The reality is nothing changes unless we have more people conscience of the incredibly connected world they traverse every day. Cyber Security Professionals are the front lines but this includes the world as a whole. Learning basic things like not clicking on links within emails, using two factor authentication and not using open Wi-Fi make large differences in the world they live in. But there has to be more done to evangelize these principles. For the vast majority of the world, no one taught them anything about Cyber Security. They have learned what they know from the web, the news or God help us, Television.....

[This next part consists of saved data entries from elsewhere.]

-- ==== Sys2Proof/Machine/Ops.lean ====
section
/-!
DEFINITION. The named operations over registers, memory and time; Bramble's raise and escalation (R386–R397); the mode
controller's entries into each mode (R72–R95); the bus checks of R42.
-/

namespace Sys2Proof.Machine

/-- The outcome of a command. -/
abbrev Out := Host.Outcome State Fault Refusal

/-! ### Time, in cycles of the 600 MHz pixel clock (R31) -/

def usec (n : Nat) : Nat := 600 * n
def msec (n : Nat) : Nat := 600000 * n
def sec (n : Nat) : Nat := 600000000 * n

/-- Cycles of the 200 MHz DRV clock (R34). -/
def drvCycles (n : Nat) : Nat := 3 * n

/-- Cycles of the 300 MHz SAFE clock (R34). -/
def safeCycles (n : Nat) : Nat := 2 * n

/-- Nanoseconds in a number of pixel cycles (R10, R31). -/
def nsOf (cycles : Nat) : Nat := divRoundNat (cycles * 5) 3

/-- Whether the time since an instant has reached a length. -/
def State.since (s : State) (t len : Nat) : Bool := t + len ≤ s.now

/-- Whether a STATUS of the tile arrived within the last 15 ms (R264, R298). -/
def State.tileFresh (s : State) (k : Nat) : Bool :=
  match s.thm.tileAt.getD k none with
  | some t => s.now ≤ t + msec 15
  | none => false

/-- An event of a fixed period falls due again. -/
def State.dueSince (s : State) (last : Option Nat) (period : Nat) : Bool :=
  match last with
  | some t => s.since t period
  | none => true

/-- The domain that runs a periodic event. -/
def Timer.dom : Timer → Dom
  | .ledger | .allowed | .pid _ => .drv
  | .task | .output | .parity | .selfTest => .safe
  | .planner | .monitors | .attention | .load => .mgmt
  | .thermal => .aon

/-- An event of a fixed period runs, if its time has come (notes/assumptions/1.md). -/
def State.periodic (s : State) (t : Timer) (period : Nat) (k : State → State) : State :=
  if s.dueSince (s.ran.lookup t) period then k { s with ran := (t, s.now) :: s.ran.filter fun x => x.1 != t } else s

/-- The next free value, and the state that has drawn it (notes/assumptions/5.md). -/
def State.draw (s : State) : Nat × State := (Config.freeValue s.free, { s with free := s.free + 1 })

/-! The response codes of R409. -/
def codeOK : Nat := 0x00
def codeBUSY : Nat := 0x01
def codeNOOBJECT : Nat := 0x02
def codeNOSUB : Nat := 0x03
def codeACCESS : Nat := 0x04
def codeRANGE : Nat := 0x05
def codeMODE : Nat := 0x06
def codeLENGTH : Nat := 0x07
def codeSEALED : Nat := 0x08
def codePENDING : Nat := 0x09
def codeREFUSED : Nat := 0x0A

/-- Local gPTP time in ns: it runs on the reference clock and slews toward its target (R134). -/
def State.localTime (s : State) : Nat :=
  let el := nsOf (s.now - s.gptp.at_)
  let corr := min s.gptp.slew.natAbs (divRoundNat (el * s.gptp.ppm) 1000000)
  if s.gptp.slew < 0 then s.gptp.ns + el - corr else s.gptp.ns + el + corr

/-! ### The register bank -/

/-- The word a register holds. -/
def State.reg (s : State) (a : Nat) : Word := Sparse.get resetWord s.regs a

/-- The register bank with one word set. -/
def State.setReg (s : State) (a : Nat) (w : Word) : State := { s with regs := Sparse.set resetWord s.regs a w }

/-- A register as a number. -/
def State.regN (s : State) (a : Nat) : Nat := (s.reg a).toNat

/-- A register set from a number, cut to 32 bits. -/
def State.setN (s : State) (a v : Nat) : State := s.setReg a (BitVec.ofNat 32 v)

/-- The value of a field. -/
def State.rd (s : State) (f : Fld) : Nat := bitsOf (s.regN f.addr) f.hi f.lo

/-- A field set, cut to its width. -/
def State.wr (s : State) (f : Fld) (v : Nat) : State := s.setN f.addr (setBits (s.regN f.addr) f.hi f.lo v)

/-- Whether a field is not 0. -/
def State.flag (s : State) (f : Fld) : Bool := s.rd f != 0

/-- A field set to a value that saturates at its end (R10). -/
def State.wrSat (s : State) (f : Fld) (v : Nat) : State := s.wr f (satNat (f.hi + 1 - f.lo) v)

/-- A field set to 0 or 1. -/
def State.wrB (s : State) (f : Fld) (b : Bool) : State := s.wr f (b2n b)

/-- The width of a field. -/
def Fld.width (f : Fld) : Nat := f.hi + 1 - f.lo

/-- A field read as two's complement (R9). -/
def State.rdS (s : State) (f : Fld) : Int := toSigned f.width (s.rd f)

/-- A field written with a two's-complement value that saturates (R9, R10). -/
def State.wrS (s : State) (f : Fld) (i : Int) : State := s.wr f (ofSigned f.width (satSigned f.width i))

/-- A wrapping counter field advanced. -/
def State.bump (s : State) (f : Fld) : State := s.wr f (s.rd f + 1)

/-- A wrapping counter field advanced by n. -/
def State.bumpBy (s : State) (f : Fld) (n : Nat) : State := s.wr f (s.rd f + n)

/-- A saturating counter field advanced. -/
def State.bumpSat (s : State) (f : Fld) : State := s.wr f (min (s.rd f + 1) (2 ^ f.width - 1))

/-- Bit n of a register. -/
def State.bitR (s : State) (a n : Nat) : Bool := bitAt (s.regN a) n

/-- Bit n of a field. -/
def State.bitF (s : State) (f : Fld) (n : Nat) : Bool := bitAt (s.rd f) n

/-- One bit of a register set or cleared. -/
def State.setBitR (s : State) (a n : Nat) (b : Bool) : State := s.setN a (setBits (s.regN a) n n (b2n b))

/-- One bit of a field set or cleared. -/
def State.setBitF (s : State) (f : Fld) (n : Nat) (b : Bool) : State := s.setBitR f.addr (f.lo + n) b

/-! ### W1C bits and the cycle of their event (R17) -/

/-- The W1C fields that events have set in this cycle. -/
def State.marksNow (s : State) : List Fld := if s.marks.1 = s.now then s.marks.2 else []

/-- An event sets a W1C bit. -/
def State.mark (s : State) (f : Fld) : State := { s.wr f 1 with marks := (s.now, f :: s.marksNow) }

/-- An event sets bit n of a W1C field. -/
def State.markBit (s : State) (f : Fld) (n : Nat) : State := s.mark ⟨f.addr, f.lo + n, f.lo + n⟩

/-- The bits of a register that events have set in this cycle: a clear of this cycle leaves them at 1 (R17). -/
def State.marked (s : State) (a : Nat) : Nat :=
  (s.marksNow.filter fun f => f.addr = a).foldl (fun w f => setBits w f.hi f.lo (2 ^ 32 - 1)) 0

/-- A clear of a W1C bit, which an event of this cycle outlasts (R17). -/
def State.unmark (s : State) (f : Fld) : State := if s.marksNow.contains f then s else s.wr f 0

/-! ### Pads (R58, R85–R87) -/

/-- A pad group is held: its balls keep their held state, whatever the logic drives (R85). -/
def State.held (s : State) (group : Nat) : Bool := s.bitF F.PWR_PADHOLD_GROUP group

/-- The pad group of a tile port (R85). -/
def portPads (p : Nat) : Nat := if p < 2 then 0 else 1

/-- The pad group through which something leaves the device (R85); reads, answers and what goes on inside it pass none. -/
def Sent.padGroup : Sent → Option Nat
  | .tileRow p _ _ _ _ _ => some (portPads p)
  | .tileCmd p _ _ _ _ => some (portPads p)
  | .satFrame _ _ => some 4
  | .imuCommand _ => some 6
  | .canFrame _ => some 3
  | .pdelayResponse | .pdelayRequest | .arpReply _ _ _ | .icmpReply _ _ _ _ => some 2
  | .onoth (.udp _ _ _ _) _ => some 2
  | .envelope _ (.udp _ _ _ _) _ => some 2
  | .tdo _ _ => some 10
  | .onoth _ _ | .envelope _ _ _ | .answer _ _ _ | .received _ _ _ | .busWord _ _ _ | .lockRead _ _ _ _ | .tunnel _ _ | .avsPwm _ => none

/-- Note what leaves a port. Nothing leaves through pads that are held (R85). -/
def State.emit (s : State) (x : Sent) : State :=
  { s with sent := if x.padGroup.any s.held then s.sent else x :: s.sent }

/-- What the dictionary answers to a service that a command of its own carries: object, subindex, response code (R409). -/
def State.answer (s : State) (index sub code : Nat) : State := s.emit (.answer index sub code)

/-- The pitch estimate OFS + θ (R303). -/
def State.showPitch (s : State) : State := s.wrS F.PID_PITCHEST_EST (s.rdS F.PID_PITCHOFS_OFS + divRound s.pid.theta 65536)

/-- A 64-bit counter held in a low and a high register. -/
def State.get64 (s : State) (lo hi : Nat) : Nat := s.regN lo + 2 ^ 32 * s.regN hi

/-- A 64-bit counter advanced; it wraps at its width. -/
def State.add64 (s : State) (lo hi v : Nat) : State :=
  let t := s.get64 lo hi + v
  (s.setN lo t).setN hi (t / 2 ^ 32)

/-- The applied value behind a staged or shadowed register (R16, R47). -/
def State.appReg (s : State) (a : Nat) : Nat := (Sparse.get resetWord s.applied a).toNat

/-- The applied value of a field. -/
def State.app (s : State) (f : Fld) : Nat := bitsOf (s.appReg f.addr) f.hi f.lo

/-- The applied value of a field as two's complement. -/
def State.appS (s : State) (f : Fld) : Int := toSigned f.width (s.app f)

/-- The applied value of one register set. -/
def State.setApp (s : State) (a v : Nat) : State :=
  { s with applied := Sparse.set resetWord s.applied a (BitVec.ofNat 32 v) }

/-- The staged value of a register becomes the applied one. -/
def State.applyReg (s : State) (a : Nat) : State := s.setApp a (s.regN a)

/-- The registers of [lo, hi) back at their reset values, staged and applied alike. -/
def State.resetRegs (s : State) (lo hi : Nat) : State :=
  { s with regs := Sparse.erase s.regs lo hi, applied := Sparse.erase s.applied lo hi
           armedAt := s.armedAt.filter fun p => !(lo ≤ p.1 && p.1 < hi) }

/-! ### Memory (R38, R8) -/

/-- One byte of memory. -/
def State.byte (s : State) (a : Nat) : Byte := Sparse.get memDefault s.mem a

/-- One byte of memory written. -/
def State.setByte (s : State) (a : Nat) (b : Byte) : State := { s with mem := Sparse.set memDefault s.mem a b }

/-- n bytes from an address upward. -/
def State.bytes (s : State) (a n : Nat) : List Byte := (List.range n).map fun i => s.byte (a + i)

/-- Bytes written from an address upward. -/
def State.setBytes (s : State) (a : Nat) : List Byte → State
  | [] => s
  | b :: bs => (s.setByte a b).setBytes (a + 1) bs

/-- A little-endian number of n bytes (R8). -/
def State.num (s : State) (a n : Nat) : Nat := ofLeBytes (s.bytes a n)

/-- A little-endian number of n bytes written (R8). -/
def State.setNum (s : State) (a n v : Nat) : State := s.setBytes a (leBytes n v)

/-- The bytes of [lo, hi) lose their contents. -/
def State.clearMem (s : State) (lo hi : Nat) : State := { s with mem := Sparse.erase s.mem lo hi }

/-! ### Power domains (R81–R83) -/

/-- Whether a domain is on and out of reset. -/
def State.on (s : State) (d : Dom) : Bool := s.bitF F.PWR_DOMSTAT_ON d.num

/-- The domain of a register block; LNK windows 0 and 1 lie in LNKA (R40). -/
def blockDom (block off : Nat) : Dom :=
  match block with
  | 1 | 4 => .aon
  | 6 | 20 => .net
  | 7 | 8 => .cmp
  | 9 => .gme
  | 10 => .scn
  | 11 => if off < 0x8000 then .lnka else .lnkb
  | 12 | 13 | 14 => .drv
  | 15 | 16 => .safe
  | _ => .mgmt

/-- The domain of the link logic of a tile port. -/
def portDom (p : Nat) : Dom := if p < 2 then .lnka else .lnkb

/-! ### Modes (R72) -/

/-- The operating mode. -/
def State.mode (s : State) : Mode := Mode.ofNum (s.rd F.PWR_MODE_MODE)

/-- The lamp demand of R73; the test-only state ignores it (R115). -/
def State.demand (s : State) : Bool :=
  !s.flag F.BIST_TESTSTAT_TESTONLY && (s.flag F.PWR_WAKESTAT_LAMPREQ_LVL || s.flag F.PWR_MODEREQ_REQ)

/-- Whether LAMP_FAIL is asserted: in DARK (R72), and in the test-only state (R115). -/
def State.lampFail (s : State) : Bool := s.mode == .dark || s.flag F.BIST_TESTSTAT_TESTONLY

/-- The level that Tn_HUSK_N is driven to: low while its pad group is held (R85), else the command, the hardwired low, and a test pulse in
progress (R361, R376). -/
def State.huskDriven (s : State) (n : Nat) : Bool :=
  !s.held (portPads n) && !s.saf.forcedLow && match s.saf.pulse with
    | some p => if p.out == .huskN n then p.startup else s.bitF F.SAF_OUTCMD_HUSKN_HI n
    | none => s.bitF F.SAF_OUTCMD_HUSKN_HI n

As an aside, the video below is perhaps THE SINGLE most brain dead hacking scene of all time. This is not Cyber Security, Hacking or anything associated with our profession. This is Television Diarrhea:

How do we fix it?

For those of us in the industry, we have a wonderful opportunity to create a better situation for the next generation and for those that leverage the Age of Information. We need to help cultivate talent by giving those who want to learn a means to do so. We need to change the things about the Cyber world that don't work (I'm looking at you Passwords) and replace them with better, more elegant solutions. We need to take a step back from the corporate engine of progression and evaluate the situation using the mantra of " Just because we CAN doesn't mean we SHOULD" (Here I am looking directly at self driving cars). This blog and website will do as much as possible to provide anyone who wants to know how to become a Cyber Security Professional a road map to do so. The World has stuck its head in the sand for over 25 years. It's time to come up for air.